The Academic Advisory Board of the International Studies (IS) Program has discussed whether the major should be open to all students who are interested in the subject area. This year is the 16th year that the program has been offered at Boston College.
Under the current system, students apply at the end of their freshman year, and the number of applications typically averages from around 115 to 120. Between 90 and 100 students are admitted to the major each year.
“To move forward from here, we’ll need to add additional sections of classes, and we hope to do that in the next few years, so that we might be able to open the major to all students, without an application,” said Robert Murphy, the program’s director.
“No decisions have been made with timing, but our goal is that we would like to do that, to open it up at some point.”
The Advisory Board has estimated that the class size would jump to around 150 students if it were not a restricted major. If it does open the program, it plans on making sure that it has the capacity to meet additional demand if it is above what is expected.
“It will probably require more faculty to cover these courses, whether that is using faculty that are here at BC, but maybe we are able to have them teach for international studies and meet some of our needs that way, or it might be that we have to hire some additional faculty to cover these courses,” he said. “Probably most likely a little of both.”
Murphy said the major has reached its maximum sustainable capacity. Over the past 10 years, the number of majors enrolled in the IS program has increased from 132 to 253, according to the BC Fact Book.

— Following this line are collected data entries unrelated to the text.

-- ==== Sys2Proof/Machine/Crypto.lean ====
section
/-! DEFINITION. The algorithms the spec names by their standards: CRC-32C, AES-256 and its XTS and CMAC modes
(R24, R233, R629), the SP 800-108 derivation (R627), SHA-256 (R110), SHA-384 and ECDSA on P-384 (R581, R589, R638).
The spec names these standards and does not repeat their text: PRESUMED, log entry 3. -/
namespace Sys2Proof.Machine

/-! ### CRC-32C -/

/-- One bit step of the reflected CRC-32C register. -/
def crcBit (c : BitVec 32) : BitVec 32 :=
  if c.getLsbD 0 then (c >>> 1) ^^^ 0x82F63B78#32 else c >>> 1

/-- One byte step. -/
def crcByte (c : BitVec 32) (b : Byte) : BitVec 32 :=
  let x := c ^^^ b.setWidth 32
  crcBit (crcBit (crcBit (crcBit (crcBit (crcBit (crcBit (crcBit x)))))))

/-- CRC-32C over bytes. -/
def crc32c (bs : List Byte) : BitVec 32 := ~~~ (bs.foldl crcByte 0xFFFFFFFF#32)

/-! ### AES-256 -/

/-- Multiply by x in the AES field. -/
def aesX2 (b : Byte) : Byte := if b.msb then (b <<< 1) ^^^ 0x1B#8 else b <<< 1

/-- Multiplication in the AES field, from the bits of the second factor upwards. -/
def aesMulFrom : Nat → Byte → Byte → Byte
  | 0, _, _ => 0
  | n + 1, a, b => (if b.getLsbD 0 then a else 0) ^^^ aesMulFrom n (aesX2 a) (b >>> 1)

def aesMul (a b : Byte) : Byte := aesMulFrom 8 a b

/-- Inverse in the AES field, a^254. -/
def aesInv (a : Byte) : Byte :=
  let a2 := aesMul a a
  let a3 := aesMul a2 a
  let a6 := aesMul a3 a3
  let a12 := aesMul a6 a6
  let a15 := aesMul a12 a3
  let a30 := aesMul a15 a15
  let a60 := aesMul a30 a30
  let a120 := aesMul a60 a60
  let a126 := aesMul a120 a6
  let a127 := aesMul a126 a
  aesMul a127 a127

/-- The S-box and its inverse. -/
def aesSub (a : Byte) : Byte :=
  let b := aesInv a
  b ^^^ b.rotateLeft 1 ^^^ b.rotateLeft 2 ^^^ b.rotateLeft 3 ^^^ b.rotateLeft 4 ^^^ 0x63#8

def aesUnsub (a : Byte) : Byte :=
  let b := a.rotateLeft 1 ^^^ a.rotateLeft 3 ^^^ a.rotateLeft 6 ^^^ 0x05#8
  aesInv b

def xorBytes (a b : List Byte) : List Byte := List.zipWith (· ^^^ ·) a b

/-- Words of the expanded key, newest first; `i` counts the words made. -/
def aesExpandFrom : Nat → Nat → Byte → List (List Byte) → List (List Byte)
  | 0, _, _, ws => ws
  | n + 1, i, rcon, ws =>
    let last := nth [] ws 0
    let old := nth [] ws 7
    if i % 8 = 0 then
      let r := (last.drop 1 ++ last.take 1).map aesSub
      let t := xorBytes r [rcon, 0, 0, 0]
      aesExpandFrom n (i + 1) (aesX2 rcon) (xorBytes old t :: ws)
    else if i % 8 = 4 then aesExpandFrom n (i + 1) rcon (xorBytes old (last.map aesSub) :: ws)
    else aesExpandFrom n (i + 1) rcon (xorBytes old last :: ws)

/-- The 15 round keys of a 32-byte key. -/
def aesKeys (key : List Byte) : List (List Byte) :=
  let w0 := ((List.range 8).map fun i => (key.drop (4 * i)).take 4).reverse
  let ws := (aesExpandFrom 52 8 1 w0).reverse
  (List.range 15).map fun r => ((ws.drop (4 * r)).take 4).flatten

def aesShiftRows (s : List Byte) : List Byte :=
  (List.range 16).map fun i => nth 0 s ((i + 4 * (i % 4)) % 16)

def aesUnshiftRows (s : List Byte) : List Byte :=
  (List.range 16).map fun i => nth 0 s ((i + 16 - 4 * (i % 4)) % 16)

/-- Mix one column with the coefficients of its first row. -/
def aesMixWith (c : List Byte) (s : List Byte) : List Byte :=
  (List.range 16).map fun i =>
    let col := i / 4 * 4
    let row := i % 4
    (List.range 4).foldl (fun acc j => acc ^^^ aesMul (nth 0 c ((j + 4 - row) % 4)) (nth 0 s (col + j))) 0

def aesRounds : List (List Byte) → List Byte → List Byte
  | [], s => s
  | [k], s => xorBytes (aesShiftRows (s.map aesSub)) k
  | k :: ks, s => aesRounds ks (xorBytes (aesMixWith [2, 3, 1, 1] (aesShiftRows (s.map aesSub))) k)

/-- AES-256 encryption of 16 bytes under round keys. -/
def aesEnc (ks : List (List Byte)) (b : List Byte) : List Byte :=
  match ks with
  | [] => b
  | k :: r => aesRounds r (xorBytes b k)

def aesUnrounds : List (List Byte) → List Byte → List Byte
  | [], s => s
  | [k], s => xorBytes ((aesUnshiftRows s).map aesUnsub) k
  | k :: ks, s => aesUnrounds ks (aesMixWith [14, 11, 13, 9] (xorBytes ((aesUnshiftRows s).map aesUnsub) k))

/-- AES-256 decryption of 16 bytes. -/
def aesDec (ks : List (List Byte)) (b : List Byte) : List Byte :=
  match ks.reverse with
  | [] => b
  | k :: r => aesUnrounds r (xorBytes b k)

/-! ### CMAC and key derivation -/

/-- Doubling of a CMAC subkey, bytes most significant first. -/
def cmacDouble (b : List Byte) : List Byte :=
  let x := beNat b
  beBytes 16 (if x < 2 ^ 127 then 2 * x else (2 * x % 2 ^ 128) ^^^ 0x87)

def cmacBlocks (ks : List (List Byte)) (k1 k2 : List Byte) : Nat → List Byte → List Byte → List Byte
  | 0, acc, _ => acc
  | n + 1, acc, m =>
    if m.length > 16 then cmacBlocks ks k1 k2 n (aesEnc ks (xorBytes acc (m.take 16))) (m.drop 16)
    else if m.length = 16 then aesEnc ks (xorBytes acc (xorBytes m k1))
    else aesEnc ks (xorBytes acc (xorBytes ((m ++ [0x80#8] ++ List.replicate 16 0).take 16) k2))

/-- AES-256-CMAC of a message (R233). -/
def cmac (key m : List Byte) : List Byte :=
  let ks := aesKeys key
  let k1 := cmacDouble (aesEnc ks (List.replicate 16 0))
  cmacBlocks ks k1 (cmacDouble k1) (m.length / 16 + 1) (List.replicate 16 0) m

/-! ### AES key wrap -/

/-- One pass of SP 800-38F KW over the 64-bit blocks of a key; `t` counts the steps. -/
def wrapPass (ks : List (List Byte)) : List (List Byte) → List Byte → Nat → List Byte × List (List Byte)
  | [], a, _ => (a, [])
  | r :: rs, a, t =>
    let b := aesEnc ks (a ++ r)
    let x := wrapPass ks rs (xorBytes (b.take 8) (leBytes 8 (t + 1)).reverse) (t + 1)
    (x.1, b.drop 8 :: x.2)

/-- SP 800-38F KW of a 64-byte key: 72 bytes (R627, R630). -/
def keyWrap (kek key : List Byte) : List Byte :=
  let ks := aesKeys kek
  let x := (List.range 6).foldl (fun (x : List Byte × List (List Byte)) j => wrapPass ks x.2 x.1 (8 * j))
    (List.replicate 8 0xA6#8, (List.range 8).map fun i => (key.drop (8 * i)).take 8)
  x.1 ++ x.2.flatten

/-- KDF(label) of R627: SP 800-108 counter mode with AES-256-CMAC, 256 bits. -/
def deriveKey (root label ctx : List Byte) : BitVec 256 :=
  let one (i : Nat) := cmac root (beBytes 4 i ++ label ++ [0] ++ ctx ++ beBytes 4 256)
  BitVec.ofNat 256 (leNat (one 1 ++ one 2))

/-! ### XTS -/

/-- The 16-byte blocks of a sub-unit, through the tweak sequence of IEEE 1619. -/
def xtsBlocks (f : List Byte → List Byte) : Nat → BitVec 128 → List Byte → List Byte
  | 0, _, _ => []
  | n + 1, t, m =>
    let tb := leBytes 16 t.toNat
    let t' := if t.msb then (t <<< 1) ^^^ 0x87#128 else t <<< 1
    xorBytes (f (xorBytes (m.take 16) tb)) tb ++ xtsBlocks f n t' (m.drop 16)

/-- AES-256-XTS over one 4 KiB sub-unit, with the tweak number of R629. -/
def xtsRun (dec : Bool) (key : BitVec 512) (tweak : Nat) (b : Blk) : Blk :=
  let kb := leBytes 64 key.toNat
  let k1 := aesKeys (kb.take 32)
  let t := BitVec.ofNat 128 (leNat (aesEnc (aesKeys (kb.drop 32)) (leBytes 16 tweak)))
  BitVec.ofNat 32768 (leNat (xtsBlocks (if dec then aesDec k1 else aesEnc k1) 256 t (leBytes 4096 b.toNat)))

/-- Encrypt a sub-unit on its way from the transfer buffers to DRAM (R24). -/
def secEncrypt (key : BitVec 512) (tweak : Nat) (b : Blk) : Blk := xtsRun false key tweak b

/-- Decrypt a sub-unit on its way into the transfer buffers (R24). -/
def secDecrypt (key : BitVec 512) (tweak : Nat) (b : Blk) : Blk := xtsRun true key tweak b

/-! ### SHA-2 -/

/-- The first eighty primes, from which SHA-2 takes its constants. -/
def shaPrimes : List Nat :=
  [2, 3, 5, 7, 11, 13, 17, 19, 23, 29, 31, 37, 41, 43, 47, 53, 59, 61, 67, 71] ++
  [73, 79, 83, 89, 97, 101, 103, 107, 109, 113, 127, 131, 137, 139, 149, 151, 157, 163, 167, 173] ++
  [179, 181, 191, 193, 197, 199, 211, 223, 227, 229, 233, 239, 241, 251, 257, 263, 269, 271, 277, 281] ++
  [283, 293, 307, 311, 313, 317, 331, 337, 347, 349, 353, 359, 367, 373, 379, 383, 389, 397, 401, 409]

/-- Integer cube root, bit by bit from `bit` downwards. -/
def cbrtFrom : Nat → Nat → Nat → Nat
  | 0, acc, _ => acc
  | n + 1, acc, x =>
    let c := acc + 2 ^ n
    cbrtFrom n (if c * c * c ≤ x then c else acc) x

/-- Fractional bits of a cube root and of a square root. -/
def fracCbrt (w p : Nat) : Nat := cbrtFrom (w + 4) 0 (p * 2 ^ (3 * w)) % 2 ^ w
def fracSqrt (w p : Nat) : Nat := Nat.sqrt (p * 2 ^ (2 * w)) % 2 ^ w

/-- The parameters of one SHA-2 function: word width, rounds and rotation counts. -/
structure ShaPar where
  w : Nat
  rounds : Nat
  s0 : Nat × Nat × Nat
  s1 : Nat × Nat × Nat
  e0 : Nat × Nat × Nat
  e1 : Nat × Nat × Nat

def sha256Par : ShaPar := ⟨32, 64, (7, 18, 3), (17, 19, 10), (2, 13, 22), (6, 11, 25)⟩
def sha512Par : ShaPar := ⟨64, 80, (1, 8, 7), (19, 61, 6), (28, 34, 39), (14, 18, 41)⟩

def rotr (w n x : Nat) : Nat := x / 2 ^ n + (x % 2 ^ n) * 2 ^ (w - n)

def shaSmall (w : Nat) (r : Nat × Nat × Nat) (x : Nat) : Nat :=
  rotr w r.1 x ^^^ rotr w r.2.1 x ^^^ (x / 2 ^ r.2.2)

def shaBig (w : Nat) (r : Nat × Nat × Nat) (x : Nat) : Nat :=
  rotr w r.1 x ^^^ rotr w r.2.1 x ^^^ rotr w r.2.2 x

/-- Extend the message schedule; newest word first. -/
def shaSchedule (q : ShaPar) : Nat → List Nat → List Nat
  | 0, ws => ws
  | n + 1, ws =>
    let x := (shaSmall q.w q.s1 (nth 0 ws 1) + nth 0 ws 6 + shaSmall q.w q.s0 (nth 0 ws 14) + nth 0 ws 15) % 2 ^ q.w
    shaSchedule q n (x :: ws)

/-- One round. -/
def shaRound (q : ShaPar) (h : List Nat) (kw : Nat × Nat) : List Nat :=
  let m := 2 ^ q.w
  let v (i : Nat) := nth 0 h i
  let ch := (v 4 &&& v 5) ^^^ ((m - 1 - v 4) &&& v 6)
  let maj := (v 0 &&& v 1) ^^^ (v 0 &&& v 2) ^^^ (v 1 &&& v 2)
  let t1 := v 7 + shaBig q.w q.e1 (v 4) + ch + kw.1 + kw.2
  let t2 := shaBig q.w q.e0 (v 0) + maj
  [(t1 + t2) % m, v 0, v 1, v 2, (v 3 + t1) % m, v 4, v 5, v 6]

/-- Compress one block. -/
def shaBlock (q : ShaPar) (ks : List Nat) (h : List Nat) (blk : List Byte) : List Nat :=
  let nb := q.w / 8
  let w0 := ((List.range 16).map fun i => beNat ((blk.drop (nb * i)).take nb)).reverse
  let ws := (shaSchedule q (q.rounds - 16) w0).reverse
  let r := (List.zip ks ws).foldl (shaRound q) h
  List.zipWith (fun a b => (a + b) % 2 ^ q.w) h r

def shaBlocks (q : ShaPar) (ks : List Nat) : Nat → List Nat → List Byte → List Nat
  | 0, h, _ => h
  | n + 1, h, m => shaBlocks q ks n (shaBlock q ks h (m.take (2 * q.w))) (m.drop (2 * q.w))

/-- A SHA-2 function: parameters, initial value and message. -/
def sha2 (q : ShaPar) (iv : List Nat) (m : List Byte) : List Byte :=
  let blk := 2 * q.w
  let pad0 := m ++ [0x80#8]
  let len := q.w / 4
  let z := (blk - (pad0.length + len) % blk) % blk
  let full := pad0 ++ List.replicate z 0 ++ beBytes len (8 * m.length)
  let ks := (shaPrimes.take q.rounds).map (fracCbrt q.w)
  (shaBlocks q ks (full.length / blk) iv full).flatMap (beBytes (q.w / 8))

/-- SHA-256 (R110). -/
def sha256 (m : List Byte) : List Byte := sha2 sha256Par ((shaPrimes.take 8).map (fracSqrt 32)) m

/-- SHA-384 (R579, R581, R582). -/
def sha384 (m : List Byte) : List Byte :=
  (sha2 sha512Par (((shaPrimes.drop 8).take 8).map (fracSqrt 64)) m).take 48

/-! ### ECDSA on P-384 -/

def p384P : Nat := 2 ^ 384 - 2 ^ 128 - 2 ^ 96 + 2 ^ 32 - 1
def p384N : Nat := 0xffffffffffffffffffffffffffffffffffffffffffffffffc7634d81f4372ddf581a0db248b0a77aecec196accc52973
def p384B : Nat := 0xb3312fa7e23ee7e4988e056be3f82d19181d9c6efe8141120314088f5013875ac656398d8a2ed19d2a85c8edd3ec2aef
def p384Gx : Nat := 0xaa87ca22be8b05378eb1c71ef320ad746e1d3b628ba79b9859f741e082542a385502f25dbf55296c3a545e3872760ab7
def p384Gy : Nat := 0x3617de4a96262c6f5d9e98bf9292dc29f8f41dbd289a147ce9da3113b5f0b8c00a60b1ce1d7e819d7a431d7c90ea0e5f

/-- Modular power by the bits of the exponent, `n` of them. -/
def powMod (m : Nat) : Nat → Nat → Nat → Nat
  | 0, _, _ => 1 % m
  | n + 1, b, e =>
    let r := powMod m n (b * b % m) (e / 2)
    if e % 2 = 1 then r * b % m else r

/-- Inverse modulo a prime. -/
def invMod (m a : Nat) : Nat := powMod m 400 (a % m) (m - 2)

/-- Addition of affine points of the curve; none is the point at infinity. -/
def ecAdd (a b : Option (Nat × Nat)) : Option (Nat × Nat) :=
  match a, b with
  | none, q => q
  | p, none => p
  | some (x1, y1), some (x2, y2) =>
    let p := p384P
    if x1 = x2 ∧ (y1 + y2) % p = 0 then none
    else
      let l := if x1 = x2 then (3 * (x1 * x1) + (p - 3)) * invMod p (2 * y1) % p
               else (y2 + p - y1) * invMod p (x2 + p - x1) % p
      let x3 := (l * l + 2 * p - x1 - x2) % p
      some (x3, (l * (x1 + p - x3) + p - y1) % p)

/-- Scalar multiplication by the bits of the scalar. -/
def ecMul : Nat → Nat → Option (Nat × Nat) → Option (Nat × Nat)
  | 0, _, _ => none
  | n + 1, k, q =>
    let r := ecMul n (k / 2) (ecAdd q q)
    if k % 2 = 1 then ecAdd r q else r

/-- ECDSA P-384 verification with SHA-384: key is x then y, signature r then s, 48 bytes each (R581). -/
def ecdsaOk (key msg sig : List Byte) : Bool :=
  let x := beNat (key.take 48)
  let y := beNat ((key.drop 48).take 48)
  let r := beNat (sig.take 48)
  let t := beNat ((sig.drop 48).take 48)
  let onCurve := decide (x < p384P) && decide (y < p384P) &&
    decide (y * y % p384P = (x * x * x + (p384P - 3) * x + p384B) % p384P)
  let inRange := decide (0 < r) && decide (r < p384N) && decide (0 < t) && decide (t < p384N)
  if onCurve && inRange then
    let w := invMod p384N t
    let e := beNat (sha384 msg)
    match ecAdd (ecMul 384 (e * w % p384N) (some (p384Gx, p384Gy))) (ecMul 384 (r * w % p384N) (some (x, y))) with
    | none => false
    | some (vx, _) => decide (vx % p384N = r)
  else false

end Sys2Proof.Machine
end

Curriculum changes, however, may dampen overall student demand.
“I think one thing that is an important feature that may keep the numbers from rising too quickly, or by too much, is that we have strengthened the language requirement, so students now have to go through a third year of language, or do a second intermediate language,” Murphy said. “I think that may be something that students consider when they decide if they want to do the IS major.”
The IS major also consists of 14 courses, four larger than the typical major at BC, which generally consists of 10. This could be a deterrent for some students, even if the application were no longer restricted.
“I think [this] will also perhaps sort students in a way that keeps numbers from becoming too hard to manage,” Murphy said.